Beef and pork are proteins traditionally paired with boiled cabbage. Boiled bacon and cabbage is a traditional Irish dish. Vietnamese boiled cabbage is paired with hard-cooked eggs.
In FoodNetwork.com's recipe for corned beef and cabbage, the beef and cabbage are boiled together in a single pot. Place corned beef in an 8-quart pot with 3 quarts of water, 1 tablespoon black pepper, 1 teaspoon allspice, 2 bay leaves and 2 teaspoons kosher salt. Bring to a boil, then decrease the heat and simmer for 2 1/2 hours.
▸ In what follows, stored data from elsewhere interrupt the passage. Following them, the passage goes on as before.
/-- R158: in every legal state, whatever the line agents have done, the step that completes an init leaves its channel as
the rule says. -/
def Obligations.InitCompletionState : Prop :=
  ∀ (s : State) (i : Instr), Inv s → s.bstat = .busy → s.pphase = .pi5 → decode s.descriptor = .ok i →
    ∃ t ch, exec i s = .next t ∧ t.bstat = .idle ∧ t.chan? s.pCh.toNat = some ch ∧
      ch.on = true ∧ ch.txen = true ∧ ch.rxen = true ∧ ch.oerr = false ∧ ch.div = s.pBrg ∧
      ch.rxfifo = [] ∧ ch.txbuf = [] ∧ ch.chst = .ready ∧
      (∀ c baud, i = .portInit c baud →
        s.pCh.toNat = c ∧ ch.div.toNat = (s.params.pclkHz / baud.toNat + 8) / 16 - 1) ∧
      (∀ k g baud, i = .chInit k baud → s.params.configs[k]? = some g →
        s.pCh.toNat = g.channel.toNat ∧ ch.div.toNat = (s.params.pclkHz / baud.toNat + 8) / 16 - 1)

/-- R155 and R195: an accepted PORT_INIT or CH_INIT completes in six turns of the sequencer; its channel is as R158 says
and has kept its wire, and no other channel, no byte of memory, no result and no framing register has changed. -/
def Obligations.InitOperationsRun : Prop :=
  ∀ (s : State) (i : Instr) (c k : Nat) (g : ChannelConfig) (baud : Word) (ch : Channel) (rest : List Move),
    s.bstat = .busy → s.atStart = true → decode s.descriptor = .ok i →
    (i = .portInit c baud ∨ (i = .chInit k baud ∧ s.params.configs[k]? = some g ∧ g.channel.toNat = c)) →
    c ≤ s.params.nChannels → c < 256 → s.chan? c = some ch → baud ≠ 0#32 →
    1 ≤ (s.params.pclkHz / baud.toNat + 8) / 16 → (s.params.pclkHz / baud.toNat + 8) / 16 ≤ 65536 →
    s.pending = turns 6 ++ rest →
    steps 6 s = .next
      ({ s with
          pending := rest, bstat := .idle, pCh := BitVec.ofNat 8 c,
          pBrg := BitVec.ofNat 16 ((s.params.pclkHz / baud.toNat + 8) / 16 - 1) }.setChan c
        { ch with
          chst := .ready, on := true, oerr := false, txen := true, rxen := true,
          div := BitVec.ofNat 16 ((s.params.pclkHz / baud.toNat + 8) / 16 - 1), rxfifo := [], txbuf := [] })

/-! ## PORT_TX -/

/-- R159 step 1: on a READY channel and an admitted buffer PORT_TX starts TxBytes, and with length 0 it completes in this
step with its address unchecked; either way nothing but the registers named changes. -/
def Obligations.PortTxAccepts : Prop :=
  ∀ (s : State) (c : Nat) (a n : Word), s.atStart = true → 1 ≤ c → c ≤ s.params.nChannels → s.isReady c = true →
    (n ≠ 0#32 → a ≠ 0#32 → admitted s.params a.toNat n.toNat = true →
      exec (.portTx c a n) s = .next
        { s with pCh := BitVec.ofNat 8 c, pSrc := .mem a, pLen := n, pIdx := 0#32, pphase := .ptPoll }) ∧
    (n = 0#32 → exec (.portTx c a n) s = .next
        { s with pCh := BitVec.ofNat 8 c, pSrc := .mem a, pLen := n, pIdx := 0#32, bstat := .idle })
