/-- An init or a transmit at its start takes a fault in its step 1 or completes, whoever's turn it is. -/
theorem ends_of_atStart {i : Instr} {s : State} (hi : neverReceives i = true) (h : TakesTurns i s)
    (hready : ReadyTransmits s) (hstart : s.atStart = true) (hturn : s.turn ≤ s.params.nChannels) :
    ∃ t, Reaches s t ∧ t.bstat ≠ .busy := by
  obtain ⟨t, hst, hzero, rfl | rfl⟩ := h.reaches_sequencer hturn
  · exact ends_of_sequencer hi h hready hstart hzero
  · obtain ⟨u, htu, hend⟩ := ends_of_sequencer hi h.lineRound hready.lineRound hstart hzero
    exact ⟨u, hst.trans htu, hend⟩

/-- Settles O54: past step 1 the invariant has an operation in progress, which each two rounds of turns bring nearer its end;
and step 1 faults or starts one. -/
theorem transmitsAndInitsComplete : Obligations.TransmitsAndInitsComplete := by
  intro s i hinv hb hd hq hi
  have hnever : neverReceives i = true := by obtain ⟨c, x, n, rfl | rfl | rfl | rfl⟩ := hi <;> rfl
  have hturns := takesTurns_of_inv hinv hb hd hq
  have hready := readyTransmits_of_inv hinv hb
  obtain ⟨⟨-, -, -, -, -, -, -, hturn⟩, -, -, hphase⟩ := hinv
  cases hstart : s.atStart with
  | true =>
    obtain ⟨-, hp⟩ : s.fphase = .none ∧ s.pphase = .idle := by simpa [State.atStart] using hstart
    obtain ⟨t, ⟨k, hk⟩, hend⟩ := ends_of_atStart hnever hturns (hready (by simp [hp, PPhase.isInit])) hstart hturn
    exact ⟨k, t, hk, hend, nofun⟩
  | false =>
    have hwork := working_of_opOk hnever (opOk_of_phaseOk hphase hstart hd) hready
    obtain ⟨t, ⟨k, hk⟩, hidle⟩ := InProgress.completes ⟨hturns, hwork⟩ hturn
    exact ⟨k, t, hk, by simp [hidle], fun _ => hidle⟩

end Sys2Proof.Machine
end
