-- ==== Sys2Proof/Word.lean ====
section
/-! DEFINITION. Word.lean: the word types of the model. The spec's values are unsigned integers of a stated width
(00_scope.md R11); a one-bit value is a `Bool`. -/

namespace Sys2Proof

/-- A byte: `din`, a memory byte, a software data word. -/
abbrev Byte := BitVec 8

/-- The CRC accumulator's word (00_scope.md R9: `CRC_W` = 32). -/
abbrev Acc := BitVec 32

/-- One payload unit of the checker's streams, zero-extended from `DW` bits to 32 (R11: every widening is by zero
extension). -/
abbrev DataUnit := BitVec 32

/-- The word that stands for one operation of the table in a script (notes/assumptions/1.md). -/
abbrev OpWord := BitVec 32

end Sys2Proof
end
Add 1/2 pound each of diced carrots and onions, 1 pound diced potatoes and 1/4 pound diced celery. Cook uncovered for 15 minutes, then add 1 chopped head of cabbage and simmer for 15 to 20 minutes.
EuropeanCuisines.com's recipe for Irish boiled bacon and cabbage uses a similar method. Instead of corned beef, the recipe calls for 2 1/2 pounds of pork "collar of bacon," shoulder butt, or an equivalent cut. The meat must be brined for at least 48 hours before boiling.
To make Vietnamese boiled cabbage, hard boil one egg, then boil 1/2 or 1/4 of a head of coarsely chopped cabbage until tender. Mash 1/2 of a hard boiled egg with fish sauce to taste. Serve the dish with rice.